Among the entries below, find every line that has "blind" and pull it out.

====== Extracted data ======

/-- Settles O60: at a device each answer is the free function of its state, and no other request moves
that state. -/
theorem deviceAnswersFollowItsState : Obligations.DeviceAnswersFollowItsState := by
  intro m a b v ha
  refine ⟨Memory.answer_of_device ha, Memory.afterRead_of_device ha, Memory.accepts_of_device ha v,
    Memory.device_store_of_device ha v, fun hb => Memory.answer_of_device ?_, fun hb => ?_⟩
  · rw [Memory.backingAt_store, hb]
  · exact ⟨Memory.device_store_of_not_device hb v, Memory.afterRead_of_not_device hb⟩

end Sys2Proof.Machine
end

section
/-! Byte and word reads of the state (spec/20_memory.md R54 to R59), and the opcode fetch (R67). -/

namespace Sys2Proof.Machine

open Sys2Proof Sys2Proof.Claims

theorem State.readByte_of_answer {s : State} {a : Word} {o : Option Byte} (h : s.mem.answer a = o) :
    s.readByte a = o.getD 0x00 := by
  rw [State.readByte, h]

/-- RAM and ROM give the stored byte. -/
theorem State.readByte_of_ram {s : State} {a : Word} (h : s.mem.backingAt a = .ram) :
    s.readByte a = s.mem.byteAt a :=
  State.readByte_of_answer (Memory.answer_of_readable (.inl h))

theorem fetchOpcode_of_fetch {s : State} (h : s.cfg.opcodeSource = .fetch) : fetchOpcode s = s.readByte s.pc := by
  rw [fetchOpcode, h]

/-- Settles O41: every clause is the substitution of `State.readByte` at the address the fetch uses. -/
theorem byteReadSubstitutesZero : Obligations.ByteReadSubstitutesZero := by
  intro s a
  exact ⟨fun b h => State.readByte_of_answer h, fun h => State.readByte_of_answer h, rfl,
    fun h => fetchOpcode_of_fetch h, fun mk => rfl, fun mk => rfl⟩

/-- A byte written to RAM is read back (R53). -/
theorem State.readByte_writeByte_same {s : State} {a : Word} (hm : s.mem.wf = true) (ha : s.mem.backingAt a = .ram)
    (v : Byte) : (s.writeByte a v).readByte a = v := by
  rw [State.readByte_of_ram (by simp [ha]), State.writeByte_mem, Memory.byteAt_store hm, if_pos ⟨ha, rfl⟩]

theorem word_ne_add_one (a : Word) : a ≠ a + 1 := by
  bv_omega

/-- Settles O43: the high byte is stored last, so it is read back, and the low byte stands at another address. -/
theorem wordAccessLittleEndian : Obligations.WordAccessLittleEndian := by
  intro s a v hm ha ha'
  have hm1 : (s.writeByte a (lo8 v)).mem.wf = true := Memory.wf_store a (lo8 v) hm
  have ha1 : (s.writeWord a v).mem.backingAt a = .ram := by simp [State.writeWord, ha]
  have hhi : (s.writeWord a v).readByte (a + 1) = hi8 v :=
    State.readByte_writeByte_same hm1 ((Memory.backingAt_store ..).trans ha') (hi8 v)
  have hlo : (s.writeWord a v).readByte a = lo8 v := by
    rw [State.readByte_of_ram ha1, State.writeWord, State.writeByte_mem,
      Memory.byteAt_store_ne _ _ (word_ne_add_one a), ← State.readByte_of_ram (by simp [ha]),
      State.readByte_writeByte_same hm ha]
  have hread : ((s.writeWord a v).afterRead a).readByte (a + 1) = (s.writeWord a v).readByte (a + 1) := by
    rw [State.readByte, State.afterRead_mem, Memory.afterRead_of_not_device (by simp [ha1]), State.readByte]
  refine ⟨hlo, hhi, ?_, fun b hb hb' => ?_⟩
  · rw [State.readWord, hread, hhi, hlo, wordOf_hi8_lo8]
  · rw [State.writeWord, State.writeByte_mem, Memory.byteAt_store_ne _ _ hb', State.writeByte_mem,
      Memory.byteAt_store_ne _ _ hb]

/-- Settles O44: the opcode fetch is a byte read at PC, and the written byte is read back. -/
theorem storeIsSeenByFetch : Obligations.StoreIsSeenByFetch := by
  intro s a v hm ha hsrc
  have hsrc' : ((s.writeByte a v).setPc a).cfg.opcodeSource = .fetch := hsrc
  have hop : fetchOpcode ((s.writeByte a v).setPc a) = v := by
    rw [fetchOpcode_of_fetch hsrc']
    exact State.readByte_writeByte_same hm ha v
  have hbegin : fetchOpcode ((s.writeByte a v).setPc a).beginStep = v := hop
  exact ⟨hop, by rw [fetchInstr, hbegin]⟩

end Sys2Proof.Machine
end

section
/-! Sequences of read requests and of write requests (spec/20_memory.md R60, R61, R69). -/

namespace Sys2Proof.Machine

open Sys2Proof Sys2Proof.Claims

/-- The state after the read requests for a list of addresses, in order. -/
def State.afterReads : List Word → State → State
  | [], s => s
  | x :: xs, s => (s.afterRead x).afterReads xs

/-- The bytes that these read requests give, each read after the effect of those before it. -/
def State.bytesRead : List Word → State → List Byte
  | [], _ => []
  | x :: xs, s => s.readByte x :: (s.afterRead x).bytesRead xs

/-- The state after the write requests for a list of addresses and bytes, in order. -/
def State.writeBytes : List (Word × Byte) → State → State
  | [], s => s
  | w :: ws, s => (s.writeByte w.1 w.2).writeBytes ws

theorem State.bus_afterReads (xs : List Word) (s : State) :
    ∃ new, (s.afterReads xs).bus = s.bus ++ new ∧ new.map target = xs.map (fun a => (false, a)) := by
  induction xs generalizing s with
  | nil => exact ⟨[], (List.append_nil _).symm, rfl⟩
  | cons x xs ih =>
    obtain ⟨new, hbus, htarget⟩ := ih (s.afterRead x)
    exact ⟨.read x (s.mem.answer x) :: new, by simp [State.afterReads, hbus], by simp [target, htarget]⟩

theorem State.bus_writeBytes (ws : List (Word × Byte)) (s : State) :
    ∃ new, (s.writeBytes ws).bus = s.bus ++ new ∧
      new.map target = (ws.map Prod.fst).map (fun a => (true, a)) := by
  induction ws generalizing s with
  | nil => exact ⟨[], (List.append_nil _).symm, rfl⟩
  | cons w ws ih =>
    obtain ⟨new, hbus, htarget⟩ := ih (s.writeByte w.1 w.2)
    exact ⟨.write w.1 w.2 (s.mem.accepts w.1 w.2) :: new, by simp [State.writeBytes, hbus],
      by simp [target, htarget]⟩

theorem State.map_afterReads (xs : List Word) (s : State) : (s.afterReads xs).mem.map = s.mem.map := by
  induction xs generalizing s with
  | nil => rfl
  | cons x xs ih => exact (ih _).trans (s.mem.afterRead_spec x).2

theorem State.map_writeBytes (ws : List (Word × Byte)) (s : State) :
    (s.writeBytes ws).mem.map = s.mem.map := by
  induction ws generalizing s with
  | nil => rfl
  | cons w ws ih => exact (ih _).trans (s.mem.store_map w.1 w.2)

theorem State.byteAt_afterReads (xs : List Word) (a : Word) (s : State) :
    (s.afterReads xs).mem.byteAt a = s.mem.byteAt a := by
  induction xs generalizing s with
  | nil => rfl
  | cons x xs ih => exact (ih _).trans (s.mem.byteAt_afterRead x a)

theorem State.byteAt_writeBytes_of_notMem {ws : List (Word × Byte)} {a : Word} (ha : a ∉ ws.map Prod.fst)
    (s : State) : (s.writeBytes ws).mem.byteAt a = s.mem.byteAt a := by
  induction ws generalizing s with
  | nil => rfl
  | cons w ws ih =>
    obtain ⟨hw, hws⟩ := not_or.mp (List.mem_cons.not.mp ha)
    exact (ih hws _).trans (s.mem.byteAt_store_ne w.2 hw)

end Sys2Proof.Machine
end

section
/-! Every meaning is its data requests and a register update that sees memory only through the bytes read. -/

namespace Sys2Proof.Machine

open Sys2Proof Sys2Proof.Claims

/-- `s` with the memory and the bus of `u`. -/
def State.withMemoryOf (s u : State) : State := { s with mem := u.mem, bus := u.bus }

/-- `f` neither reads nor writes memory and the bus, and keeps the parameters and the opcode port. -/
structure RegisterUpdate (f : State → State) : Prop where
  blind : ∀ u s, f (s.withMemoryOf u) = (f s).withMemoryOf u
  cfg : ∀ s, (f s).cfg = s.cfg
  opcodeIn : ∀ s, (f s).opcodeIn = s.opcodeIn

/-- `m` sends read requests for the addresses `reads`, then write requests to the addresses `writes`, and
beyond that updates registers from the state and the bytes it read. -/
def Accesses (reads writes : State → List Word) (m : State → State) : Prop :=
  ∃ update : List Byte → State → State, (∀ bytes, RegisterUpdate (update bytes)) ∧
    ∀ s, ∃ ws : List (Word × Byte), ws.map Prod.fst = writes s ∧
      m s = (update (s.bytesRead (reads s)) s).withMemoryOf ((s.afterReads (reads s)).writeBytes ws)

/-- A branch on a condition reads F alone (spec/45_control.md R230). -/
theorem RegisterUpdate.ifCond (cc : Cond) {f g : State → State} (hf : RegisterUpdate f) (hg : RegisterUpdate g) :
    RegisterUpdate (fun s => if s.cond cc then f s else g s) where
  blind u s := by
    have hcond : (s.withMemoryOf u).cond cc = s.cond cc := rfl
    simp only [hcond]
    split
    · exact hf.blind u s
    · exact hg.blind u s
  cfg s := by
    split
    · exact hf.cfg s
    · exact hg.cfg s
  opcodeIn s := by
    split
    · exact hf.opcodeIn s
    · exact hg.opcodeIn s

theorem Accesses.ifCond (cc : Cond) {rs₁ xs₁ rs₂ xs₂ : State → List Word} {f g : State → State}
    (hf : Accesses rs₁ xs₁ f) (hg : Accesses rs₂ xs₂ g) :
    Accesses (fun s => if s.cond cc then rs₁ s else rs₂ s) (fun s => if s.cond cc then xs₁ s else xs₂ s)
      (fun s => if s.cond cc then f s else g s) := by
  obtain ⟨updateF, hupdateF, hf⟩ := hf
  obtain ⟨updateG, hupdateG, hg⟩ := hg
  refine ⟨fun bytes s => if s.cond cc then updateF bytes s else updateG bytes s,
    fun bytes => .ifCond cc (hupdateF bytes) (hupdateG bytes), fun s => ?_⟩
  dsimp only
  split
  · exact hf s
  · exact hg s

======

## Result of the exercise:
  blind : ∀ u s, f (s.withMemoryOf u) = (f s).withMemoryOf u
  blind u s := by
    · exact hf.blind u s
    · exact hg.blind u s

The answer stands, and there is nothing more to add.